Required work
Restrict the output to the lines below starting at the one that contains "true by rfl. -/" and ending at the one that contains "(returnEvent e s).px = s.px := rfl", and restate them word for word, both ends included.

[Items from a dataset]
-- ==== Sys2Proof/Laws/State.lean ====
section
/-! SUPPORT. What each shared operation leaves in each field of State; all true by rfl. -/

namespace Sys2Proof.Machine

/-! ### returnEvent -/

@[simp] theorem returnEvent_px (e : Event) (s : State) : (returnEvent e s).px = s.px := rfl
@[simp] theorem returnEvent_cache (e : Event) (s : State) : (returnEvent e s).cache = s.cache := rfl
@[simp] theorem returnEvent_phase (e : Event) (s : State) : (returnEvent e s).phase = s.phase := rfl
@[simp] theorem returnEvent_hdrCnt (e : Event) (s : State) : (returnEvent e s).hdrCnt = s.hdrCnt := rfl
@[simp] theorem returnEvent_opBusy (e : Event) (s : State) : (returnEvent e s).opBusy = s.opBusy := rfl
@[simp] theorem returnEvent_opTag (e : Event) (s : State) : (returnEvent e s).opTag = s.opTag := rfl
@[simp] theorem returnEvent_opNread (e : Event) (s : State) : (returnEvent e s).opNread = s.opNread := rfl
@[simp] theorem returnEvent_scratch (e : Event) (s : State) : (returnEvent e s).scratch = s.scratch := rfl
@[simp] theorem returnEvent_pxCount (e : Event) (s : State) : (returnEvent e s).pxCount = s.pxCount := rfl
@[simp] theorem returnEvent_pxTarget (e : Event) (s : State) : (returnEvent e s).pxTarget = s.pxTarget := rfl
@[simp] theorem returnEvent_itCount (e : Event) (s : State) : (returnEvent e s).itCount = s.itCount := rfl
@[simp] theorem returnEvent_itPx (e : Event) (s : State) : (returnEvent e s).itPx = s.itPx := rfl
@[simp] theorem returnEvent_result (e : Event) (s : State) : (returnEvent e s).result = some (.event e) := rfl
@[simp] theorem returnEvent_stream (e : Event) (s : State) : (returnEvent e s).stream = s.stream := rfl
@[simp] theorem returnEvent_host (e : Event) (s : State) : (returnEvent e s).host = s.host := rfl
@[simp] theorem returnEvent_draw (e : Event) (s : State) : (returnEvent e s).draw = s.draw := rfl

/-! ### toIdle -/

@[simp] theorem toIdle_px (s : State) : (toIdle s).px = s.px := rfl
@[simp] theorem toIdle_cache (s : State) : (toIdle s).cache = s.cache := rfl
@[simp] theorem toIdle_phase (s : State) : (toIdle s).phase = s.phase := rfl
@[simp] theorem toIdle_hdrCnt (s : State) : (toIdle s).hdrCnt = s.hdrCnt := rfl
@[simp] theorem toIdle_opBusy (s : State) : (toIdle s).opBusy = false := rfl
@[simp] theorem toIdle_opTag (s : State) : (toIdle s).opTag = 0 := rfl
@[simp] theorem toIdle_opNread (s : State) : (toIdle s).opNread = 0 := rfl
@[simp] theorem toIdle_scratch (s : State) : (toIdle s).scratch = s.scratch := rfl
@[simp] theorem toIdle_pxCount (s : State) : (toIdle s).pxCount = s.pxCount := rfl
@[simp] theorem toIdle_pxTarget (s : State) : (toIdle s).pxTarget = s.pxTarget := rfl
@[simp] theorem toIdle_itCount (s : State) : (toIdle s).itCount = s.itCount := rfl
@[simp] theorem toIdle_itPx (s : State) : (toIdle s).itPx = s.itPx := rfl
@[simp] theorem toIdle_result (s : State) : (toIdle s).result = s.result := rfl
@[simp] theorem toIdle_stream (s : State) : (toIdle s).stream = s.stream := rfl
@[simp] theorem toIdle_host (s : State) : (toIdle s).host = s.host := rfl
@[simp] theorem toIdle_draw (s : State) : (toIdle s).draw = s.draw := rfl

/-! ### emit -/

@[simp] theorem emit_px (k : Nat) (s : State) : (emit k s).px = s.px := rfl
@[simp] theorem emit_cache (k : Nat) (s : State) : (emit k s).cache = s.cache := rfl
@[simp] theorem emit_phase (k : Nat) (s : State) : (emit k s).phase = s.phase := rfl
@[simp] theorem emit_hdrCnt (k : Nat) (s : State) : (emit k s).hdrCnt = s.hdrCnt := rfl
@[simp] theorem emit_opBusy (k : Nat) (s : State) : (emit k s).opBusy = false := rfl
@[simp] theorem emit_opTag (k : Nat) (s : State) : (emit k s).opTag = 0 := rfl
@[simp] theorem emit_opNread (k : Nat) (s : State) : (emit k s).opNread = 0 := rfl
@[simp] theorem emit_scratch (k : Nat) (s : State) : (emit k s).scratch = s.scratch := rfl
@[simp] theorem emit_pxCount (k : Nat) (s : State) : (emit k s).pxCount = s.pxCount + BitVec.ofNat 64 k := rfl
@[simp] theorem emit_pxTarget (k : Nat) (s : State) : (emit k s).pxTarget = s.pxTarget := rfl
@[simp] theorem emit_itCount (k : Nat) (s : State) : (emit k s).itCount = BitVec.ofNat 8 k := rfl
@[simp] theorem emit_itPx (k : Nat) (s : State) : (emit k s).itPx = s.px := rfl
@[simp] theorem emit_result (k : Nat) (s : State) : (emit k s).result = some (.event (.pixels ⟨BitVec.ofNat 8 k, s.px⟩)) := rfl
@[simp] theorem emit_stream (k : Nat) (s : State) : (emit k s).stream = s.stream := rfl
@[simp] theorem emit_host (k : Nat) (s : State) : (emit k s).host = s.host := rfl
@[simp] theorem emit_draw (k : Nat) (s : State) : (emit k s).draw = s.draw := rfl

Completed task
/-! SUPPORT. What each shared operation leaves in each field of State; all true by rfl. -/

namespace Sys2Proof.Machine

/-! ### returnEvent -/

@[simp] theorem returnEvent_px (e : Event) (s : State) : (returnEvent e s).px = s.px := rfl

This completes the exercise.